You are in this together – parents, children, other people around you. Take advantage of the support and don't let the crowd hysteria drag you down. A group of people has enormous power - so be careful whether you are moving in a group that tends to support and calm you, or whether it tends to burden you and drag you into heavy emotions and thoughts. In such a case, it is better to avoid such a community, at least at a time when it is difficult for you.

  1. Align your priorities

Admissions will certainly affect the following studies, let's not reduce their importance, but in life there are also more important values (every family has different ones) and alternative life paths. Talk about it together, try to support the strength and cohesion of your family by also building experiences other than preparing for admissions. Moreover, who among us knows what our society will look like by the time today's ninth graders enter the workforce? It seems that the ability to think, to adapt, to be aware of one's emotions and to work with them, including the consequences of stress, to communicate well and to create functional relationships in the wider community will become increasingly important.

  1. Learn to relax

We recommend this to parents and children. In this way, you can release at least a little tension and gain strength for the next stage, and if you practice relaxation together, you will also gain common experiences and strengthen the feeling that you are in it together. There are many types of relaxation, you can find instructions or directly spoken relaxations on the Internet - try them and find what suits you. It will help you to wash away the daily stress and the tension from the admissions should not increase, or at least not so quickly. We have one of the tips right here – lie on the floor on a flat mat, you can support your head with a pillow. Place your hands on your stomach, close your eyes and focus on your breath, feeling your hands rise and fall as you inhale and exhale. Just feel it for a moment. Gradually begin to imagine that the breath is pulsating like sea waves and that each exhalation removes a bit of tension from your body... You can feel yourself gradually relaxing... If you want, you can listen to pleasant calm music or the sounds of the sea...

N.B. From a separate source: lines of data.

/-- The unit or chain before which a thread stands has a rendezvous that the thread takes part in: the mask of its WAITM
names it, or the selector of its exchange (R97, R113). A sprout thread is alone (R98). -/
def State.gathered (s : State) (k : Chained) (t : TRef) : Bool :=
  !(s.wave t.u).isSprout && (match waitSel k with
    | some m => s.named t m
    | none => match k.last.bind gatherSel with
      | some sel => (s.participants t.u sel).contains t.i
      | none => false)

/-- The threads that have been released together with a thread and still stand where they stood. -/
def State.gangOf (s : State) (t : TRef) : List TRef :=
  let th := s.thread t
  ((s.wave t.u).threads.filter fun e => e.2.go == th.go && e.2.pc == th.pc && e.2.stands).map fun e => { u := t.u, i := e.1 }

/-- The threads that must go together with a thread of an entry, or none if they are not all there. -/
def State.companions (s : State) (here : List TRef) (k : Chained) (t : TRef) : Option (List TRef) :=
  if (s.thread t).go != 0 then
    let g := s.gangOf t
    if g.length == (s.thread t).go && g.all here.contains then some g else none
  else if s.gathered k t then none else some [t]

/-- Rank of a thread within a lane: ready time, then wave slot, then birth of a sprout thread (R83). -/
def State.laneRank (s : State) (t : TRef) : Nat :=
  let w := s.wave t.u
  (s.thread t).readyAt * 2 ^ 64 + (match w.sprout with
    | some p => 64 + p.birth
    | none => w.slot)

/-- A thread that its exchange instruction's selector does not name issues alone (R113), unless its guard there is
false. -/
def State.aloneAt (s : State) (k : Chained) (t : TRef) : Bool :=
  match k.last with
  | none => false
  | some i => match gatherSel i with
    | none => false
    | some sel => (decide (sel < 12) || sel == 15) && (s.thread t).go == 0 && !(s.participants t.u sel).contains t.i
        && (decide (k.units.length > 1) || (hdrOf i).all fun h => s.guard t h.neg h.pred)

/-- The bundle of an entry: threads join in the order of their rank, each with its companions, while their
lanes are free. -/
def State.bundleOf (s : State) (here : List TRef) : List TRef :=
  match here with
  | [] => []
  | t0 :: _ =>
    let k := s.chainAt t0
    (sortBy s.laneRank here).foldl (fun b t =>
      if b.contains t || (!b.isEmpty && (s.aloneAt k t || b.any (s.aloneAt k))) then b
      else match s.companions here k t with
        | none => b
        | some g =>
          if g.any fun x => b.any fun y => s.laneid x == s.laneid y then b else b ++ g) []

/-- The bundles that logs of replays name on a core for a port. -/
def State.loggedCandidates (s : State) (core : Nat) (mem : Bool) : List (List TRef) :=
  (s.waves.filter fun e => e.2.core == core && s.follows e.1).filterMap fun e =>
    match s.loggedBundle e.1 with
    | some (t :: r) =>
      let k := s.chainAt t
      let port := match k.units with
        | (_, i, _) :: _ => memPort i
        | [] => false
      if port == mem && !s.schedBad e.1 && (t :: r).all (fun x => s.canIssue x && ((s.thread x).go != 0 || !s.gathered k x))
      then some (t :: r) else none
    | _ => none

/-- The threads of a core whose words have to wait, by wave and address: each is tried again by itself (R297, R352). -/
def State.waitGroups (s : State) (core : Nat) : List (List TRef) :=
  (s.waves.filter fun e => e.2.core == core && (!s.follows e.1 || s.beforeTrap e.1)).flatMap fun e =>
    let l := ((e.2.threads.filter fun t => t.2.st == .waiting .word).map fun t => ({ u := e.1, i := t.1 } : TRef)).filter s.canIssue
    (dedup (l.map fun t => (s.thread t).pc)).map fun a => l.filter fun t => (s.thread t).pc == a

/-- The bundle of a group of threads at one address for a port. -/
def State.bundleFor (s : State) (mem : Bool) (here : List TRef) : Option (List TRef) :=
  match here with
  | [] => none
  | t :: _ =>
    let port := match (s.chainAt t).units with
      | (_, i, _) :: _ => memPort i
      | [] => false
    if port != mem then none
    else
      let b := s.bundleOf here
      if b.isEmpty then none else some (sortBy s.laneKey b)

/-- The bundles that a core's selector may form for a port, best first: the waves whose words have had to wait, the oldest
first, so that what one of them waits for goes to no newcomer (R297, R324, R352), and those of the table's entries (R83). -/
def State.candidates (s : State) (core : Nat) (mem : Bool) : List (List TRef) :=
  let l := s.readyThreads core
  let tab := (s.mergeTable core l).map fun e => (s.entryKey l e, s.atEntry l e)
  let held := (s.waitGroups core).map fun g => (s.ageOf g, g)
  s.loggedCandidates core mem ++ (sortBy Prod.fst held ++ sortBy Prod.fst tab).filterMap fun e => s.bundleFor mem e.2

/-- A bundle is chosen: the port is the one that issued last, an entry all of whose threads go is freed (R80), and words
that had to wait are tried again. -/
def State.picked (s : State) (c : Nat) (mem : Bool) (b : List TRef) : State :=
  let k := s.core c
  let l := s.readyThreads c
  let tab := k.table.filter fun e => !(s.atEntry l e).all b.contains
  b.foldl (fun s t => if (s.thread t).st == .waiting .word then s.modThread t fun th => { th with st := .ready } else s)
    (s.setCore c { k with memPort := mem, table := tab })

/-- The threads of a bundle whose word had to wait stand before it, without a place in the table: those with a true guard, or
all of a word that gathers its wave. -/
def State.parked (s : State) (i : Instr) (b : List TRef) : State :=
  b.foldl (fun s t => if (s.thread t).st == .ready && (gathersWave i || s.active i t) then
    s.modThread t fun th => { th with st := .waiting .word, wfault := [] } else s) s

/-! ## The end of a cycle (R79, R85, R93, R95, R113) -/

/-- A thread that enters the paddock is counted (R493). -/
def State.settlePark (s : State) (t : TRef) : State :=
  let th := s.thread t
  let now := match th.st with
    | .ready | .waiting .word => s.threadState t == 2
    | _ => false
  if now == th.parked then s
  else
    let s := s.setThread t { th with parked := now }
    if now then s.count 0 (s.wave t.u).core 7 1 else s

/-- A thread's ready time is the step in which its next word came to be able to issue (R79); one that is ready at a
rendezvous has arrived there, and one of a released group that is no longer whole has not been released. -/
def State.settleThread (s : State) (t : TRef) : State :=
  let th := s.thread t
  let s := s.settlePark t
  if th.st != .ready then s
  else
    let k := s.chainAt t
    let able := s.scoreFree t k
    let whole := th.go == 0 || (s.gangOf t).length == th.go
    let th := s.thread t
    let th1 := { th with able := able, readyAt := if able && !th.able then max th.readyAt s.steps else th.readyAt,
                         go := if whole then th.go else 0 }
    let th1 := if th1.go == 0 && s.gathered k t && s.canIssue t then { th1 with st := .waiting .rdv } else th1
    if th1 == th then s else s.setThread t th1

/-- A thread waits on mask `k`: at a WAITM, or before a chain that ends in one (R95, R97). -/
def State.waitsOn (s : State) (t : TRef) (k : Nat) : Bool :=
  let th := s.thread t
  th.st == TState.waiting (Wait.waitm k) || (th.st == TState.waiting Wait.rdv && waitSel (s.chainAt t) == some k)

/-- A thread leaves its rendezvous: it is ready, released with `n` threads. -/
def State.letGo (s : State) (t : TRef) (n : Nat) : State :=
  s.modThread t fun th => { th with st := .ready, readyAt := s.steps, able := true, go := n }

/-- The release of one mask of a wave: all the named threads if all of them wait on it, and each waiting
thread that is not named. Those before chains issue with the others at their address (R97). -/
def State.releaseMask (s : State) (u k : Nat) : State :=
  let w := s.wave u
  let named := (upto 0 w.width).filter fun i => (s.mreg u k).getLsbD i
  let held := (upto 0 w.width).filter fun i => s.waitsOn { u := u, i := i } k
  let all := named.all held.contains
  let chains := held.filter fun i => (w.thread i).st == TState.waiting Wait.rdv
  held.foldl (fun s i =>
    let t : TRef := { u := u, i := i }
    if !named.contains i then s.letGo t 0
    else if !all then s
    else if chains.contains i then
      s.letGo t (chains.filter fun j => named.contains j && (w.thread j).pc == (w.thread i).pc).length
    else s.ready t) s

/-- The release of the exchanges and of the words of whole waves: the participants of one that have all arrived at one
address, and each thread that its selector no longer names (R113, R352). -/
def State.releaseRdv (s : State) (u : Nat) : State :=
  let w := s.wave u
  let here := (w.threads.filter fun e => e.2.st == TState.waiting Wait.rdv && (waitSel (s.chainAt ⟨u, e.1⟩)).isNone).map Prod.fst
  (dedup (here.map fun i => (w.thread i).pc)).foldl (fun s a =>
    let at_ := here.filter fun i => (w.thread i).pc == a
    match at_ with
    | [] => s
    | i :: _ =>
      let p := match (s.chainAt ⟨u, i⟩).last.bind gatherSel with
        | some sel => s.participants u sel
        | none => []
      let all := p.all at_.contains
      at_.foldl (fun s j => if !p.contains j then s.letGo ⟨u, j⟩ 0 else if all then s.letGo ⟨u, j⟩ p.length else s) s) s

/-- The end of a cycle for a wave on a core: its threads' ready times and arrivals, then what its masks and selectors
release. -/
def State.settleWave (s : State) (u : Nat) : State :=
  let w := s.wave u
  if w.saved || w.retired then s
  else
    let s := w.threads.foldl (fun s e => s.settleFences ⟨u, e.1⟩) s
    let s := if s.chain.isSome then s else w.threads.foldl (fun s e => s.settleThread ⟨u, e.1⟩) s
    if (s.wave u).threads.any fun e => match e.2.st with
        | .waiting (.waitm _) | .waiting .rdv => true
        | _ => false
    then ((upto 0 12).foldl (fun s k => s.releaseMask u k) s).releaseRdv u else s

/-- The end of a cycle (R80, R81, R93, R95): every wave, then every core's table. While a chain runs merging is frozen, and
only releases happen (R84). -/
def State.settleCycle (s : State) : State :=
  let s := (fkeys s.waves).foldl State.settleWave s
  if s.chain.isSome then s else (dedup (s.waves.map fun e => e.2.core)).foldl State.settleTable s

/-! ## A bundle's unit or chain -/

/-- The issue of a unit of a bundle. -/
def issueOf (core block : Nat) (threads : List TRef) (va n start stop : Nat) (inChain : Bool) (pos : Nat)
    (rest : List (Nat × Option Instr × Nat)) (gang : List TRef) : Issue :=
  { core := core, block := block, threads := threads, unitPc := va, wordPc := (va + 8 * (n - 1)) % 2 ^ 56,
    nextPc := (va + 8 * n) % 2 ^ 56, chainPc := start, skipPc := stop, inChain := inChain, pos := pos, rest := rest, gang := gang }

For those who this method does not work and lying in it tends to increase restlessness from inactivity, they can start with relaxations that are based on the contrast of tension and relaxation, e.g. Jacobson's relaxation. You will surely find your own way. It is important to make time and space for relaxation and not push the saw - it is not about performance, but about its counterbalance.

  1. Contact an expert

If nothing helps, don't be afraid to contact a professional. The therapist will discuss your situation with you, together you will find specific ways of relief. Better come on time. Signals that stress and its consequences exceed the normal level can be the following: difficulty falling asleep or frequent awakenings, inexplicable inadequate attacks of fear, significantly greater irritability spoiling previously good relationships, various health problems (indigestion, eczema, musculoskeletal pain) and others.